My Favorite Priest

To chose anything as one’s favorite, whether it is a favorite book, piece of music, or movie star, is highly subjective.  Nonetheless, it brings to mind categories that help to justify the choice.

I have met and befriended many priests over the course of my long life.  Why would one stand above all the others to merit such an accolade?  Generosity, helpfulness, and holiness would be winning characteristics.  But they might not be personal in a way that I and only I would fully appreciate.

My choice goes to Father Forni, a parish assistant at Holy Rosary Church in Fall River, Massachusetts.  The church was set facing Columbus Part where fireworks exploded every October 12.  It was flanked on the right by Marzilli’s Bakery and on the left by the Sons of Italy social club.  It could hardly have been more Italian.

My paternal grandfather’s brother-in-law was the church sexton and lived right next door to the church that was so dear to his heart.  Uncle Mike and Aunt Peppina lived in a cozy little cottage and raised a bounty of fruits and vegetables in their prized garden.  I was convinced at my young age that they lived in paradise.

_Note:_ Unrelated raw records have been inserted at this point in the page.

/-- Settles O42: the outcomes of `openInstance`, each in the words of the statement. -/
theorem openMakesAnOpenedInstance : Obligations.OpenMakesAnOpenedInstance := by
  intro p s hc made
  refine ⟨fun hd hw hh => ?plain, fun hd hsize => ?noSize, fun hd hv => ?unparsed, fun v hd hv => ?refusals,
    fun v w h hd hv hsize hw hh hvalid htools => ?withVol⟩
  case plain => exact exec_openInst_ok hc ((openInstance_noVol hd s).trans (if_pos ⟨hw, hh⟩))
  case noSize =>
    exact exec_openInst_error hc ((openInstance_noVol hd s).trans (if_neg fun hne => hsize.elim hne.1 hne.2))
  case unparsed => exact exec_openInst_error hc (openInstance_badVol hd hv s)
  case refusals =>
    have hopen := openInstance_vol hd hv s
    refine ⟨fun hb => ?_, fun hb hr => ?_⟩
    · exact exec_openInst_error hc (hopen.trans (if_neg ((openVol_bad_iff v _).1 hb)))
    · have htools : headerRefused v = true := (refusedTool_iff _ _ _ _ _ _).2 hr
      rw [if_pos (not_not.1 ((openVol_bad_iff v _).not.1 hb)), if_neg (by simp [htools])] at hopen
      exact exec_openInst_error hc hopen
  case withVol =>
    have hopen := openInstance_vol hd hv s
    rw [hsize, if_pos ⟨⟨hw, hh⟩, hvalid⟩, if_pos htools] at hopen
    have hafter : (s.openWith w h).sizeAfter v = (w, h) := by
      show v.size.getD (w, h) = (w, h)
      cases hs : v.size with
      | none => rfl
      | some own => rw [hs] at hsize; exact hsize
    rw [exec_openInst_ok hc hopen, State.applyVol_sameSize hafter]
    rfl

end Sys2Proof.Machine
end

section
/-! PROOFS. The memories (spec/20_memory.md): a sample of a macroblock of the frame stands inside its plane (R71, R75), so no
elementary change puts one past the end of a plane. -/

namespace Sys2Proof.Machine

/-! ## Offsets of samples (R71, R312) -/

/-- A block of a macroblock of the frame lies inside the rows of its plane. -/
theorem State.block_fits_rows (s : State) (k : Nat) (b : Fin 6) (hk : k < s.mbCount) :
    blockY (s.mbY k) b + 8 ≤ s.rows (blockPlane b) := by
  have hy : s.mbY k < s.mbh := Nat.div_lt_of_lt_mul hk
  by_cases hluma : b.val < 4
  · simp only [blockY, blockPlane, if_pos hluma, State.rows]
    omega
  · have hchroma : s.rows (blockPlane b) = 8 * s.mbh := by
      simp only [blockPlane, if_neg hluma]
      split <;> rfl
    simp only [blockY, if_neg hluma, hchroma]
    omega

/-- A sample in a row of the plane, at a column of it, stands before the plane's end. -/
theorem offset_lt_area {stride rows x y : Nat} (hx : x < stride) (hy : y < rows) : y * stride + x < stride * rows :=
  calc y * stride + x < (y + 1) * stride := by rw [Nat.add_one_mul]; omega
    _ ≤ rows * stride := Nat.mul_le_mul_right stride hy
    _ = stride * rows := Nat.mul_comm rows stride

/-- A sample of a block of a macroblock of the frame is inside its plane (R75). -/
theorem State.sampleAddr_lt (s : State) (k : Nat) (b : Fin 6) (i : Fin 64) (hk : k < s.mbCount) :
    s.sampleAddr k b i < s.stride (blockPlane b) * s.rows (blockPlane b) := by
  have hcol : colOf i < 8 := Nat.mod_lt _ (by decide)
  have hrow : rowOf i < 8 := Nat.div_lt_of_lt_mul i.isLt
  have hx := s.block_fits k b hk
  have hy := s.block_fits_rows k b hk
  exact offset_lt_area (by omega) (by omega)

/-! ## Writes to a plane -/

/-- Folding writes leaves an address only where one of them, or the memory before, has it. -/
theorem Memory.mem_foldl_write {α : Type} (l : List α) (f : α → Nat) (g : α → Byte) (m : Memory) (c : Host.Cell)
    (h : c ∈ l.foldl (fun m i => m.write (f i) (g i)) m) : (∃ i ∈ l, c.1 = f i) ∨ c ∈ m := by
  induction l generalizing m with
  | nil => exact .inr h
  | cons a l ih =>
    obtain ⟨i, hi, hc⟩ | hm := ih _ h
    · exact .inl ⟨i, List.mem_cons_of_mem a hi, hc⟩
    · obtain rfl | hm := Memory.mem_write m (f a) (g a) c hm
      · exact .inl ⟨a, List.mem_cons_self, rfl⟩
      · exact .inr hm

/-- Where the cells of a plane come from when a block has been written to it. -/
theorem Memory.mem_writeBlock (m : Memory) (stride x0 y0 : Nat) (v : Vector Byte 64) (c : Host.Cell)
    (h : c ∈ m.writeBlock stride x0 y0 v) : (∃ i : Fin 64, c.1 = (y0 + rowOf i) * stride + (x0 + colOf i)) ∨ c ∈ m :=
  (Memory.mem_foldl_write raster _ _ m c h).imp_left fun ⟨i, _, hi⟩ => ⟨i, hi⟩

theorem State.StoreInside.setPlane {s : State} {f : FrameStore} (h : s.StoreInside f) {p : Plane} {m : Memory}
    (hm : ∀ c ∈ m, c.1 < s.stride p * s.rows p) : s.StoreInside (f.setPlane p m) := fun q c hc => by
  by_cases hq : q = p
  · subst hq
    rw [FrameStore.plane_setPlane_same] at hc
    exact hm c hc
  · rw [FrameStore.plane_setPlane_other f p q m hq] at hc
    exact h q c hc

/-- Writing a block of a macroblock of the frame keeps `CUR` inside its planes (R75, R312). -/
theorem State.writeBlock_cur_inside {s : State} (h : s.StoreInside s.cur) {k : Nat} (b : Fin 6) (v : Vector Byte 64)
    (hk : k < s.mbCount) : s.StoreInside (s.writeBlock k b v).cur :=
  h.setPlane fun c hc => by
    obtain ⟨i, hi⟩ | hold := Memory.mem_writeBlock _ _ _ _ v c hc
    · exact hi.trans_lt (s.sampleAddr_lt k b i hk)
    · exact h _ c hold
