-- ==== Sys2Proof/Machine/Step.lean ====
section
/-! DEFINITION. The fixed names of the machine: one step, and where a table row's word is placed for it. -/

namespace Sys2Proof.Machine

/-- One step of the core (`State.coreStep`). -/
def step (s : State) : Host.Outcome State Fault Refusal := s.coreStep

/-- `s` with the table row's word as its loaded program and a RUN in progress at index 0, so that the next step
executes it (log entry 5). -/
def State.withFetchWord (s : State) (nbits w : Nat) : State :=
  s.placeWord (BitVec.ofNat 48 (w % 2 ^ nbits))

end Sys2Proof.Machine
end

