/-- An area byte and an offset that do not overlap are joined by `or`. -/
theorem append_zero_or_setWidth (c : Byte) (o : Offset) : (c ++ 0#24) ||| o.setWidth 32 = c ++ o := by
  apply BitVec.eq_of_getLsbD_eq
  intro i hi
  rw [BitVec.getLsbD_or, BitVec.getLsbD_append, BitVec.getLsbD_append, BitVec.getLsbD_setWidth]
  by_cases h : i < 24
  · simp [h, hi]
  · simp [h, BitVec.getLsbD_of_ge o i (Nat.not_lt.1 h)]

/-- R130, the source's masks. -/
theorem ptrAdd_eq_masks (a : Word32) (p : Offset) :
    ptrAdd a p =
      (a &&& 0xFF000000#32) ||| (((a &&& 0x00FFFFFF#32) + p.setWidth 32) &&& 0x00FFFFFF#32) := by
  rw [and_areaMask, and_offsetMask, and_offsetMask, ptrOffset_add, ptrOffset_setWidth, ptrOffset_setWidth,
    append_zero_or_setWidth]
  rfl

/-- R130, as a number. -/
theorem ptrAdd_toNat (a : Word32) (p : Offset) :
    (ptrAdd a p).toNat = (a.toNat / 2 ^ 24) * 2 ^ 24 + (a.toNat % 2 ^ 24 + p.toNat) % 2 ^ 24 := by
  rw [ptrAdd, toNat_append_offset, ptrArea_toNat, BitVec.toNat_add, ptrOffset_toNat]

/-- The increment by another pointer's offset, as R131 and R132 write it. -/
theorem ptrAdd_ptrOffset (a b : Word32) :
    ptrAdd a (ptrOffset b) =
      (a &&& 0xFF000000#32) ||| (((a &&& 0x00FFFFFF#32) + (b &&& 0x00FFFFFF#32)) &&& 0x00FFFFFF#32) := by
  rw [ptrAdd_eq_masks, and_offsetMask b]

/-- Settles O1: the area byte and the sum of the offsets are disjoint bits, and their places are powers of two. -/
theorem ptrAddIsSourceFormula : Obligations.PtrAddIsSourceFormula :=
  fun a p => ⟨ptrAdd_eq_masks a p, ptrAdd_toNat a p⟩

/-! ## The two forms of `+AR1` (R131, R132) -/

/-- A pointer operand of any width is structurally valid; the handler takes the 32-bit one alone. -/
theorem decode_ptrOperand (w : Width) (lit : Word32) :
    decode (encodeOperand 0x01#8 (some ⟨.ptr, w, lit⟩)) =
      if w = .w32 then .ok (.plusAr1P lit) else .error .widthError := by
  unfold decode
  rw [parseWord_encodeOperand _ _ rfl]
  cases w <;> rfl

theorem encode_plusAr1P (lit : Word32) : encode (.plusAr1P lit) = 0x0123#16 ++ lit := by
  have codes : 0x01#8 ++ 0x2#4 ++ 0x3#4 = 0x0123#16 := by decide
  exact congrArg (fun c : BitVec 16 => c ++ lit) codes

theorem decode_plusAr1P (lit : Word32) : decode (0x0123#16 ++ lit) = .ok (.plusAr1P lit) := by
  rw [← encode_plusAr1P]
  exact decode_ptrOperand .w32 lit

/-- The three width codes below that of 32 bits. -/
theorem encodeWidth_of_lt_three {d : BitVec 4} (h : d.toNat < 3) : ∃ w, w ≠ Width.w32 ∧ encodeWidth w = d := by
  have codes : ∀ d : BitVec 4, d.toNat < 3 → d = 0#4 ∨ d = 1#4 ∨ d = 2#4 := by decide
  rcases codes d h with rfl | rfl | rfl
  · exact ⟨.w1, by decide, rfl⟩
  · exact ⟨.w8, by decide, rfl⟩
  · exact ⟨.w16, by decide, rfl⟩

/-- Decode check 4 on `+AR1 P#…` with a pointer of 1, 8 or 16 bits. -/
theorem decode_narrowPtr {d : BitVec 4} (h : d.toNat < 3) (lit : Word32) :
    decode (0x01#8 ++ 0x2#4 ++ d ++ lit) = .error .widthError := by
  obtain ⟨w, hw, rfl⟩ := encodeWidth_of_lt_three h
  exact (decode_ptrOperand w lit).trans (if_neg hw)

/-- An instruction step on a word the decoder rejects (R142). -/
theorem stepWord_of_reject {w : InstrWord} {r : DecodeReject} (h : decode w = .error r) (s : State) :
    stepWord w s = rejectOutcome r := by
  rw [stepWord, h]

/-- The whole effect of the increment by a pointer's offset. -/
theorem State.incrementAr1_ptrOffset (s : State) (b : Word32) :
    s.incrementAr1 (ptrOffset b) =
      { s with cpu :=
        { s.cpu with ar1 :=
            (s.cpu.ar1 &&& 0xFF000000#32) |||
              (((s.cpu.ar1 &&& 0x00FFFFFF#32) + (b &&& 0x00FFFFFF#32)) &&& 0x00FFFFFF#32) } } := by
  rw [← ptrAdd_ptrOffset]
  rfl

/-- R132: the increment is the offset of `ACCU[1]`. -/
theorem exec_plusAr1 (s : State) : exec .plusAr1 s = .next (s.incrementAr1 (ptrOffset s.cpu.accu1)) := by
  show Host.Outcome.next (s.incrementAr1 (ptrOffset (s.getAccu .accu1 .w32))) = _
  rw [State.getAccu_w32]
  rfl

/-- R131: the increment is the offset of the literal. -/
theorem exec_plusAr1P (lit : Word32) (s : State) :
    exec (.plusAr1P lit) s = .next (s.incrementAr1 (ptrOffset lit)) := by
  show Host.Outcome.next (s.incrementAr1 (ptrOffset ((ptrOffset lit).setWidth 32))) = _
  rw [ptrOffset_setWidth]

/-- Settles O3: the word is that of a 32-bit pointer operand, which alone of the four widths is accepted, and the
effect is the increment by the literal's offset. -/
theorem plusAr1PIncrementsByLiteral : Obligations.PlusAr1PIncrementsByLiteral := by
  intro lit s
  refine ⟨encode_plusAr1P lit, decode_plusAr1P lit, ?_, fun d hd => ?_⟩
  · rw [exec_plusAr1P, State.incrementAr1_ptrOffset]
  · have hdec := decode_narrowPtr hd lit
    exact ⟨hdec, stepWord_of_reject hdec s⟩

/-- Settles O4: the effect is the increment by the offset of `ACCU[1]`. -/
theorem plusAr1IncrementsByAccu1 : Obligations.PlusAr1IncrementsByAccu1 := by
  intro s
  refine ⟨rfl, rfl, ?_⟩
  rw [exec_plusAr1, State.incrementAr1_ptrOffset]

end Sys2Proof.Machine
end

section
/-! PROOFS. A turn of the RUN loop (R145 to R149): what it answers for each outcome of the instruction step and at a
cancel request, and the four ways in which a RUN ends. -/

namespace Sys2Proof.Machine

/-- R149: below the end of the program, a cancel request that is up stops the RUN. -/
theorem runTurn_cancelled {s : State} (h : s.pc.toNat < s.prog.length) :
    s.runTurn (some 0) = .next (s.finish (.ok s.pc)) := by
  unfold State.runTurn State.fetch
  rw [List.getElem?_eq_getElem h]
  rfl

section
variable {s : State} {c : Option Nat} {w : InstrWord} (hw : s.prog[s.pc.toNat]? = some w) (hc : c ≠ some 0)
include hw hc

/-- R145: after an instruction that ran, the RUN goes on. -/
theorem runTurn_of_next {t : State} (h : stepWord w s = .next t) : s.runTurn c = .next (t.advance c) := by
  rw [runTurn_executes hw hc, h]
  rfl

/-- R148: a fault stops the RUN. -/
theorem runTurn_of_fault {f : Fault} (h : stepWord w s = .fault f) :
    s.runTurn c = .next (s.finish (.fault f s.pc)) := by
  rw [runTurn_executes hw hc, h]
  rfl

/-- R145: a defect stops the RUN. -/
theorem runTurn_of_defect (h : stepWord w s = .refused .structuralDefect) :
    s.runTurn c = .next (s.finish (.defect s.pc)) := by
  rw [runTurn_executes hw hc, h]
  rfl

end

/-- Settles O29: the loop looks at the end of the program, at the cancel request and at the outcome of the
instruction step in this order, and only after an instruction that ran is the RUN still in progress. -/
theorem runEndsInFourWays : Obligations.RunEndsInFourWays := by
  constructor
  · intro s t c hinv hrun hstep hidle
    rw [step_running hrun] at hstep
    rcases hinv.pcInRange.eq_or_lt with hend | hlt
    · rw [runTurn_ends c hend.ge] at hstep
      cases hstep
      exact ⟨rfl, .inl ⟨hend, by rw [← hend, BitVec.ofNat_toNat, BitVec.setWidth_eq]; rfl⟩⟩
    · by_cases hc : c = some 0
      · rw [hc, runTurn_cancelled hlt] at hstep
        cases hstep
        exact ⟨rfl, .inr (.inl ⟨hlt, hc, rfl⟩)⟩
      · have hw := List.getElem?_eq_getElem hlt
        rcases stepWord_cases s.prog[s.pc.toNat] s with ⟨_, p, _, hout⟩ | ⟨f, hout, _⟩ | ⟨_, hout⟩
        · rw [runTurn_of_next hw hc hout] at hstep
          cases hstep
          cases hidle
        · rw [runTurn_of_fault hw hc hout] at hstep
          cases hstep
          exact ⟨rfl, .inr (.inr (.inl ⟨hlt, hc, _, f, hw, hout, rfl⟩))⟩
        · rw [runTurn_of_defect hw hc hout] at hstep
          cases hstep
          exact ⟨rfl, .inr (.inr (.inr ⟨hlt, hc, _, hw, hout, rfl⟩))⟩
  · intro s c hprog hpc hrun
    rw [step_running hrun, runTurn_ends c (by simp [hprog]), State.finish, hpc]

end Sys2Proof.Machine
end

section
/-! PROOFS. Taking a fault (R169): a fault comes of the word alone, and the sequencer takes it under RUN with the index
`pc` and under STEP with the index 0. -/

namespace Sys2Proof.Machine

/-- Instructions complete, so an instruction step faults only where the decoder rejects the word (R87, R142). -/
theorem stepWord_fault_iff {w : InstrWord} {s : State} {f : Fault} :
    stepWord w s = .fault f ↔ ∃ r, decode w = .error r ∧ rejectOutcome r = .fault f := by
  constructor
  · intro h
    cases hdec : decode w with
    | ok i =>
      obtain ⟨p, hp⟩ := exec_increments i s
      rw [stepWord, hdec] at h
      cases hp.symm.trans h
    | error r => exact ⟨r, rfl, (stepWord_of_reject hdec s).symm.trans h⟩
  · rintro ⟨r, hdec, hr⟩
    exact (stepWord_of_reject hdec s).trans hr

/-- A word that faults in one state faults in every state. -/
theorem stepWord_fault_any_state {w : InstrWord} {s : State} {f : Fault} (h : stepWord w s = .fault f)
    (s' : State) : stepWord w s' = .fault f :=
  stepWord_fault_iff.2 (stepWord_fault_iff.1 h)

/-- R144: a fault ends the STEP command, with the index 0. -/
theorem stepCommand_of_fault {s : State} {w : InstrWord} {f : Fault} (h : stepWord w s = .fault f) :
    s.stepCommand w = .next (s.takeFault f 0#32) := by
  rw [State.stepCommand, h]
  rfl

/-- Settles O31: a turn of the RUN and the STEP command both take the fault in the state they began in. The STEP command
begins after it left the pending list, which does not change the fault. -/
theorem faultEntry : Obligations.FaultEntry := by
  constructor
  · intro s c w f hrun hw hc hfault
    rw [step_running hrun, runTurn_of_fault hw hc hfault]
    rfl
  · intro s w rest f hidle hpending hloaded hfault
    rw [step_takes_step hidle hpending hloaded, stepCommand_of_fault (stepWord_fault_any_state hfault _)]
    rfl

end Sys2Proof.Machine
end

section
/-! PROOFS. Encoding and decoding (R81 to R88, R94): the two directions of the round trip, structural validity in the
words of SV1 to SV5, the outcome of decoding and of the instruction step on every word, and the assembler's literals. -/

namespace Sys2Proof.Machine

/-! ## The round trips -/

/-- The operands of an `Instr` are the fields of its word, so every one is well formed. -/
theorem instr_wellFormed (i : Instr) : i.wellFormed = true := by
  cases i <;> rfl

theorem decode_encode (i : Instr) : decode (encode i) = .ok i := by
  cases i with
  | plusAr1 => rfl
  | plusAr1P lit => exact decode_ptrOperand .w32 lit

/-- The check of decoding that an instruction passes last leaves one operand, and with it one word. -/
theorem encode_of_decode {w : InstrWord} {i : Instr} (h : decode w = .ok i) : encode i = w := by
  rcases decode_cases w with ⟨_, hd⟩ | ⟨_, _, _, _, hd⟩ | ⟨hp, hd⟩ | ⟨op, hp, hk, hw, hd⟩ | ⟨_, _, _, _, hd⟩ |
    ⟨_, _, _, hd⟩ <;> rw [hd] at h <;> cases h
  case inr.inr.inl => exact (encodeOperand_of_parseWord hp).1
  case inr.inr.inr.inl =>
    obtain ⟨kind, width, lit⟩ := op
    cases hk
    cases hw
    exact (encodeOperand_of_parseWord hp).1

/-- Settles O7: an instruction's word parses to its operand, and each accepted operand is the one of its instruction. -/
theorem decodeAndEncodeAgree : Obligations.DecodeAndEncodeAgree :=
  ⟨fun i _ => decode_encode i, fun _ i h => ⟨instr_wellFormed i, encode_of_decode h⟩⟩

/-- Settles O10: by the two directions of the parser's round trip. -/
theorem operandFormsRoundTrip : Obligations.OperandFormsRoundTrip :=
  ⟨parseWord_encodeOperand, fun _ _ _ => encodeOperand_of_parseWord⟩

It had fallen to Fr. Forni to prepare a motley group of ten-year-olds to become altar boys.  I was numbered among the ten and took my assignment with a mixture of awe and apprehension.  We were required at that time to memorize a series of prayers in Latin.  The first line still sticks in my mind:  “Ad Deum qui laetificat juventutum meum” (I go the the Lord who gives joy to my youth).  God was, indeed, good to me in my early years of living in a proud Italian parish.

Fr. Forni, knowing how burdensome it would be for preteens to memorize verses in an alien language, had mercy on us.  He purchased a basketball, took us downstairs to the gym and taught us the rudiments of a game that has since swelled to becoming an international colossus.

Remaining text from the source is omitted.